Record excerpts:
+ + + +

-- ==== Sys2Proof/Machine/VecMem.lean ====
section
/-!
DEFINITION. Vector memory (R206 to R213), stream binding (R214, R216), and memory-to-memory streams (R217 to
R219).
Open points: logs 11 (DEDUCED), 15 (DEDUCED), 16 (DEDUCED).
-/
namespace Sys2Proof.Machine

/-! ## Addresses -/

/-- The stride of R209: the element width, a scalar or an immediate. -/
def strideOf (f : Fields) (ctx : VCtx) (w : Nat) : Word :=
  match f.c with | .none => BitVec.ofNat 64 w | _ => ctx.sc

/-- The taken elements (R207): active, with their guard bit 1. -/
def VCtx.taken (ctx : VCtx) (ty : Nat) : List Nat := (List.range (ctx.count ty)).filter ctx.on

/-- Element i at base + i × d, modulo 2^64. -/
def strided (base : Nat) (d : Word) (n i : Nat) : VAddr :=
  { i := i, a := (BitVec.ofNat 64 base + BitVec.ofNat 64 i * d).toNat, n := n }

/-- The space of the indexed and block forms, XF[3:1]. -/
def xfSpaceOf (f : Fields) : Nat := f.xf.toNat / 2

/-! ## Loads -/

/-- The elements of a vector load whose checks have passed, or its fault or wait. -/
def vecPlan (s : State) (c k space align : Nat) (vs : List VAddr) : Except KFail (List (VAddr × List Xlat)) :=
  match checkAll s c k space align false vs with
  | .error e => .error e
  | .ok bs =>
    match vecFixing s c k space with
    | some w => .error (.wait s w)
    | none => .ok bs

/-- The elements of a vector load, or its fault or wait. -/
def vecLoad (s : State) (c k space align rd : Nat) (vs : List VAddr) :
    Except KFail (List (Nat × Nat) × State) :=
  match vecPlan s c k space align vs with
  | .error e => .error e
  | .ok bs => .ok (vecReadAll s c k space rd bs)

/-- Element i among some that were read. -/
def readElem (es : List (Nat × Nat)) (i : Nat) : Option Nat := (es.find? fun e => e.1 == i).map (·.2)

/-- The state with loaded elements in v[A]; `ok` gives the validity of element i. -/
def loadInto (s : State) (c k : Nat) (f : Fields) (ctx : VCtx) (es : List (Nat × Nat)) (ok : Nat → Bool) : State :=
  let ty := f.ty.toNat
  s.modKite c k fun x =>
    (x.writeVec (opdValue f.a) ty (ctx.count ty) none fun i =>
      (readElem es i).map fun v => { v := v, ok := ok i }).1

/-- The addresses of vld (R209). -/
def vldAddrs (f : Fields) (x : Kite) (ctx : VCtx) : List VAddr :=
  let ty := f.ty.toNat
  let w := widthOf ty / 8
  (ctx.taken ty).map (strided (x.memAddr f.b) (strideOf f ctx w) w)

/-- vld, R209. -/
def vldMem (f : Fields) (s : State) (c k : Nat) (ctx : VCtx) : Except KFail (State × Nat) :=
  match vecLoad s c k f.fn.toNat (widthOf f.ty.toNat / 8) f.rd.toNat (vldAddrs f (s.kite c k) ctx) with
  | .error e => .error e
  | .ok (es, s) => .ok (loadInto s c k f ctx es fun _ => true, 0)

/-- vld whose data comes later. -/
def vldPlan (f : Fields) (s : State) (c k : Nat) (ctx : VCtx) : Except KFail (HeldLoad × State) :=
  match vecPlan s c k f.fn.toNat (widthOf f.ty.toNat / 8) (vldAddrs f (s.kite c k) ctx) with
  | .error e => .error e
  | .ok bs => .ok (holdElems f.fn.toNat f.rd.toNat bs fun _ => true, s)

/-- The type of an index register: S32, or S64 with XF[0] (R210). -/
def indexTy (f : Fields) : Nat := if bit f.xf.toNat 0 then 3 else 2

/-- The index elements of vldx and vstx by element (R210): the manual does not say what an index beyond the
capacity of its register holds, so it is a free value (log 2). -/
def indexElem (s : State) (c k : Nat) (f : Fields) (i : Nat) : Elem :=
  let x := s.kite c k
  let ty := indexTy f
  if i < capOf x.mvlb ty then x.velem ty (opdValue f.c) i
  else { v := Config.freeNat (s.draws + i) % 2 ^ widthOf ty }

/-- The state after the free values of the index elements, if there were any. -/
def indexDrawn (s : State) (c k n : Nat) (f : Fields) : State :=
  if n ≤ capOf (s.kite c k).mvlb (indexTy f) then s else { s with draws := s.draws + n }

/-- Element i at base + its signed index, modulo 2^64. -/
def indexed (base : Nat) (ty n : Nat) (e : Nat → Elem) (i : Nat) : VAddr :=
  { i := i, a := (BitVec.ofNat 64 base + sext (e i).v (widthOf ty)).toNat, n := n }

/-- vldx, R210. -/
def vldxMem (f : Fields) (s : State) (c k : Nat) (ctx : VCtx) : Except KFail (State × Nat) :=
  let ty := f.ty.toNat
  let w := widthOf ty / 8
  let base := (s.kite c k).memAddr f.b
  let e := indexElem s c k f
  let s := indexDrawn s c k (ctx.count ty) f
  match vecLoad s c k (xfSpaceOf f) w f.rd.toNat ((ctx.taken ty).map (indexed base (indexTy f) w e)) with
  | .error e => .error e
  | .ok (es, s) => .ok (loadInto s c k f ctx es fun i => (e i).ok, 0)

/-- vldx whose data comes later. -/
def vldxPlan (f : Fields) (s : State) (c k : Nat) (ctx : VCtx) : Except KFail (HeldLoad × State) :=
  let ty := f.ty.toNat
  let w := widthOf ty / 8
  let base := (s.kite c k).memAddr f.b
  let e := indexElem s c k f
  let s := indexDrawn s c k (ctx.count ty) f
  match vecPlan s c k (xfSpaceOf f) w ((ctx.taken ty).map (indexed base (indexTy f) w e)) with
  | .error e => .error e
  | .ok bs => .ok (holdElems (xfSpaceOf f) f.rd.toNat bs fun i => (e i).ok, s)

+ + + +

What the task asks:
Each line from the beginning of the entries to the line with "an immediate. -/" must be repeated exactly, with both end lines kept and no other lines given.

Reply:
-- ==== Sys2Proof/Machine/VecMem.lean ====
section
/-!
DEFINITION. Vector memory (R206 to R213), stream binding (R214, R216), and memory-to-memory streams (R217 to
R219).
Open points: logs 11 (DEDUCED), 15 (DEDUCED), 16 (DEDUCED).
-/
namespace Sys2Proof.Machine

/-! ## Addresses -/

/-- The stride of R209: the element width, a scalar or an immediate. -/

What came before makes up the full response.